Quem dedicar alguma atenção ao estado das artes em Portugal, uns breves minutos que sejam, deve ficar, no mínimo, como uma ideia aterradora perante o cenário que se lhe apresenta. Muitos ficarão até com dúvidas se o conceito de arte é conhecido dos responsáveis deste país. A não ser que se confunda arte com Morangos com Açúcar, telenovelas, Momentos da Verdade e quejandos.
Da mesma forma a atenção e o respeito que os artistas merecem por parte dos detentores do (s) poder (es) é da dimensão de uma minúscula gota no meio de qualquer oceano. A não ser, mais uma vez, que se confunda artista com qualquer Cristiano Ronaldo, Diana Chaves ou Tony Carreira.
Vem isto a propósito de que se passou com a Metro de Lisboa e uns azulejos de Maria Keil. Por ser tão explícito limito-me a transcrever um mail que recebi e que diz o seguinte:
«(…) Recentemente a Metro de Lisboa decidiu remodelar, modernizar, ampliar, etc, várias das estações mais antigas e não foram de modas. Avançaram para as paredes e sem dizer água vai, picaram-nas sem se dar ao trabalho de (antes) retirar os painéis de azulejos, ou ao incómodo de dar uma palavra que fosse à autora dos ditos. Mais tarde, depois da obra irremediavelmente destruída, alguém se encarregaria de apresentar umas desculpas esfarrapadas e “compreender” a tristeza da artista.
A parte “realmente boa” desta (já longa) história é que ao contrário de quase todos os arquitectos, engenheiros, escultores, pintores e quem quer que seja que veja uma sua obra pública alterada ou destruída sem o seu consentimento, Maria Keil não tem direito a qualquer indemnização.
Perguntam vocês “porquê, Samuel?” e eu tão aparvalhado como vós, “Porque na Metro de Lisboa há juristas muito bons, que descobriram não ser obrigatório pedir nada, nem indemnizar a autora, de forma nenhuma... exactamente porque ela não cobrou um tostão que fosse pela sua obra!!! (…)»
Perante tal enormidade julgo que não são necessárias mais palavras, apenas estupefacção e um enorme sentimento de impotência, bem misturados com um desprezo enorme por quem permite que tais situações continuem a acontecer!
1 comentário:
A falta de respeito pelo trabalho criativo é um apanágio do cizentismo tecnocrático que temos de sobra neste país.
Infelizmente, quando não se paga um cêntimo pelo que quer que seja, o valor que se atribui a esse bem, é o total desrespeito.

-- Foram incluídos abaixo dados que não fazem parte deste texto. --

/-! ## Candidates (R411, R424) -/

/-- A candidate with its priority, age and region. -/
structure Cand where
  kind : CandKind
  prio : Nat
  age : Nat
  region : Nat
  deriving DecidableEq, Repr

/-- The effective priority of a region. -/
def State.prioOf (s : State) (region : Nat) : Nat := s.eff region 3 0x20 1
/-- The candidates of the launch processor. -/
def State.cands (s : State) : List Cand :=
  let mk := fun (k : CandKind) (age l : Nat) =>
    ({ kind := k, prio := s.prioOf (s.launch l).region, age := age, region := (s.launch l).region } : Cand)
  ((List.range s.launches.length).filterMap fun l =>
    let x := s.launch l
    if (x.phase = .checked ∨ x.phase = .accepted) ∧ x.next < x.total then some (mk (.next l) x.age l) else none) ++
  (List.range s.groups.length).filterMap fun g =>
    let x := s.group g
    match x.phase, x.woken with
    | .waiting, _ => some (mk (.again g) x.age x.launch)
    | .evicted, some t => some (mk (.back g) t x.launch)
    | _, _ => none

/-- Whether a candidate is served before another. -/
def Cand.before (a b : Cand) : Bool := b.prio < a.prio || (a.prio == b.prio && a.age < b.age)
/-- Whether a candidate is a group that has never been placed or runs anew. -/
def Cand.fresh (a : Cand) : Bool :=
  match a.kind with
  | .back _ => false
  | _ => true
/-- The cores that a candidate would take; `any` leaves the budgets out of account. -/
def State.whereTo (s : State) (a : Cand) (any : Bool := false) : Option (List Nat) :=
  match a.kind with
  | .next l => s.whereNext l any
  | .again g => s.whereAgain g any
  | .back g => s.whereBack g any
/-- Whether a candidate cannot be placed for want of budget alone (R410). -/
def State.wantsBudget (s : State) (a : Cand) : Bool := (s.whereTo a).isNone && (s.whereTo a true).isSome

/-- The cores of a candidate whose turn it is: every record is checked, no candidate that comes before it can be placed,
and no group of a launch of its own region that comes before it still waits to run (R411, R424; log 30). A module that is locked
places nothing (R491). -/
def State.serves (s : State) (a : Cand) : Option (List Nat) :=
  if s.ctl.modst = .locked || s.fronts.any fun q => !s.checkedRef q then none
  else if s.cands.any fun b => b.before a && ((b.fresh && a.region == b.region) || (s.whereTo b).isSome) then none
  else s.whereTo a

/-! ## Placing -/

/-- A slot of a half: the one asked for where it is free, and otherwise the lowest that is. -/
def State.slotFor (s : State) (c h : Nat) (ask : Option Nat) : Nat :=
  let used := (s.onHalf c h).map fun v => v.slot
  match ask with
  | some n => if n < 32 && !used.contains n then n else lowestFree used 32 0
  | none => lowestFree used 32 0

/-- Whether the active set of a half has a place (R431). -/
def State.activeRoom (s : State) (c h : Nat) : Bool := ((s.onHalf c h).filter fun v => v.active).length < 8

/-- The group's banks on a core: the lowest unowned CACHE banks, in the modes given (R298, R301). -/
def State.takeBanks (s : State) (c g : Nat) (modes : List (BankMode × List FifoEntry)) : State :=
  let free := (List.range 32).filter fun i =>
    let b := nth Bank.cache (s.core c).banks i
    b.owner.isNone && b.mode == .cache
  (modes.zipIdx.zip free).foldl (fun (t : State) (x : ((BankMode × List FifoEntry) × Nat) × Nat) =>
    (t.drainBank c x.2).modBank c x.2 fun _ => { mode := x.1.1.1, owner := some (g, x.1.2), fifo := x.1.1.2, pending := [] }) s

/-- Overlay 0 of a binary is there, or its load begins (R106). The code of a binary leaves a core with its last resident group: the spec
does not say whether an old copy may be used when the binary comes back, and here overlay 0 is loaded again (DESIGN CHOICE,
log 55). -/
def State.loadOverlay0 (s : State) (c l : Nat) : State :=
  let x := s.launch l
  if ((s.core c).slotOf x.ovtab 0).isSome then s
  else match s.overlaySlot c (s.replaceable c) with
    | none => s
    | some k =>
      let root := s.eff x.region 6 0x30 8
      (match s.overlayEntry none root x.region x.ovtab 0 with
        | (.error _, s) => s
        | (.ok (va, len), s) =>
          match s.vread root x.region va len with
          | (.error _, s) => s
          | (.ok bs, s) => s.startOverlay c k x.ovtab 0 (codeWords bs))

/-- A core takes its part of a group: space is made, and the banks, the granules and the follower are taken. Cores that stay reserved for
the candidate are given up with it (`State.unreserve`). -/
def State.takeCore (s : State) (l g c : Nat) (locs : List Nat) (modes : List (BankMode × List FifoEntry)) : State :=
  let x := s.launch l
  let s := ((s.vacate c (128 * x.nregs * locs.length) x.nb).getD s).loadOverlay0 c l
  let s := (s.takeBanks c g modes).modCore c fun k => { k with gran := k.gran + x.gran }
  if x.pair then
    s.modCore (c + 1) fun k => { k with followerOf := some c, gran := k.gran + x.gran }
  else s

/-- The lowest free private area (R479). -/
def State.newArea (s : State) : Nat := lowestFree s.ctl.areas s.ctl.areas.length 0

/-- A warp of a new group, in the state of R27 (R14, R100, R415, R477, R479). -/
def State.newWarp (s : State) (l g c k pos loc : Nat) (ask : Option Nat) : State :=
  let x := s.launch l
  let w := s.warps.length
  let area := s.newArea
  let base := s.ctl.ppbase + BitVec.ofNat 64 (65536 * (bitsAt s.ctl.pparea 0 16).toNat * area)
  let v : Warp := { Warp.start x.nregs with
    group := g, index := k, core := c, pos := pos, loc := loc, half := loc % 2, slot := s.slotFor c (loc % 2) ask, area := area,
    active := s.activeRoom c (loc % 2), readySince := s.clock + 1, pc := x.entry, trapBase := BitVec.ofNat 32 (x.f 0x90 4),
    tableBase := BitVec.ofNat 64 (x.f 0x40 8), dstkBase := base, age := s.clock }
  let s := { s with warps := s.warps ++ [v] }
  (s.modCtl fun c => { c with areas := area :: c.areas }).modGroup g fun y => { y with warps := y.warps ++ [w] }

/-- The warps of a new group (R51, R55). -/
def State.newWarps (s : State) (l g : Nat) (cores slots : List Nat) : State :=
  let x := s.launch l
  (List.range x.warpCount).foldl (fun (t : State) k =>
    let pos := k / x.perCore
    t.newWarp l g (nth 0 cores pos) k pos (k % x.perCore) slots[k]?) s

/-- A candidate has been placed: no core is kept for it any more (R425). -/
def State.unreserve (s : State) (who : CandKind) : State :=
  { s with cores := s.cores.map fun (k : CoreSt) => if k.reserved = some who then { k with reserved := none } else k }

/-- A group that has been made for a candidate runs on its cores from the start of its program (R27, R56, R291). -/
def State.startGroup (s : State) (who : CandKind) (l g : Nat) (cores slots : List Nat) : State :=
  let x := s.launch l
  let s := s.modGroup g fun y => { y with
    cores := cores, warps := [], phase := .resident, waitFrom := s.gtime, age := s.clock, since := s.gtime, root := s.eff x.region 6 0x30 8,
    granUsed := cores.map fun _ => 0, rings := cores.map fun _ => 0,
    staggered := x.stagger != 0 && y.rank != 0 }
  let s := s.unreserve who
  let s := (cores.zip x.newLocs).foldl (fun (t : State) (c : Nat × List Nat) =>
    t.takeCore l g c.1 c.2 (List.replicate x.nb (.scratch, []))) s
  ((s.newWarps l g cores slots).modLaunch l fun z => { z with waitFrom := s.gtime }).writeUsage x.region

/-- The next group of a launch is placed on cores (R52, R427). -/
def State.placeNext (s : State) (l : Nat) (cores slots : List Nat) : State :=
  let x := s.launch l
  let g := s.groups.length
  let lin := x.next
  let y : GroupSt := { GroupSt.none with
    launch := l, lin := lin, gx := lin % x.grid 0, gy := lin / x.grid 0 % x.grid 1, gz := lin / (x.grid 0 * x.grid 1),
    rank := x.placed }
  let s := { s with groups := s.groups ++ [y] }
  let s := s.modLaunch l fun z => { z with next := z.next + 1, placed := z.placed + 1 }
  s.startGroup (.next l) l g cores slots

/-! ## Restoring (R298, R301, R460) -/

/-- The modes and the FIFO contents of the banks saved for a position. -/
def GroupSt.savedModes (g : GroupSt) (pos nb : Nat) : List (BankMode × List FifoEntry) :=
  (List.range nb).map fun j => match g.saved.find? fun b => b.pos == pos && b.j == j with
    | .some b => (b.mode, b.fifo)
    | .none => (.scratch, [])

/-- A live warp takes its place on a core; its blocked instruction issues again, but a held warp stays held. -/
def State.seatWarp (s : State) (w c : Nat) (ask : Option Nat) : State :=
  let v := s.warp w
  let slot := s.slotFor c v.half ask
  let act := s.activeRoom c v.half
  s.modWarp w fun v => { v with
    core := c, slot := slot, active := act, readySince := s.clock + 1, wait := none, age := s.clock }

/-- An evicted group is restored on cores. -/
def State.putBack (s : State) (g : Nat) (cores slots : List Nat) : State :=
  let y := s.group g
  let x := s.launch y.launch
  let s := (s.freeImage g).unreserve (.back g)
  let live := y.warps.filter fun w => !(s.warp w).exited
  let s := (cores.zipIdx.zip (s.liveLocs g)).foldl (fun (t : State) (c : (Nat × Nat) × List Nat) =>
    t.takeCore y.launch g c.1.1 c.2 (y.savedModes c.1.2 x.nb)) s
  let s := live.foldl (fun (t : State) w => t.modWarp w fun v => { v with core := 256 }) s
  let s := s.modGroup g fun z => { z with
    cores := cores, phase := .resident, since := s.gtime, woken := none, saved := [], staggered := false,
    root := s.eff x.region 6 0x30 8 }
  let s := live.zipIdx.foldl (fun (t : State) (k : Nat × Nat) =>
    t.seatWarp k.1 (nth 0 cores (t.warp k.1).pos) slots[k.2]?) s
  s.writeUsage x.region

end Sys2Proof.Machine
end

É por isso que sou contra os trabalhos de borla.
Uma coisa curiosa é por exemplo, quando alguém compra algo a uma empresa alemã e lhe solicita um desconto, a resposta é quase sempre do género: "não fazemos desconto, porque este é o valor do nosso trabalho. Garantimos a qualidade e este é o preço justo. Estar a fazer desconto é estar a desvalorizar o nosso trabalho".
É por isso que, sobretudo em Portugal, quando alguém tem algum jeito "para fazer bonecos" (como se diz), aparece sempre alguém a pedir: "Eh pá, desenrrasca-me lá aí uns bonecos", mas se um fulano fôr, por exemplo, um cozinheiro, não aparece ninguém a pedir-lhe "Eh pá, desenrrasca-me lá aí um bitoque"!
A falta de respeito por algo grátis é assustadora. Por isso sou contra as borlas. O caso relatado atinge todos os limites! Enfim!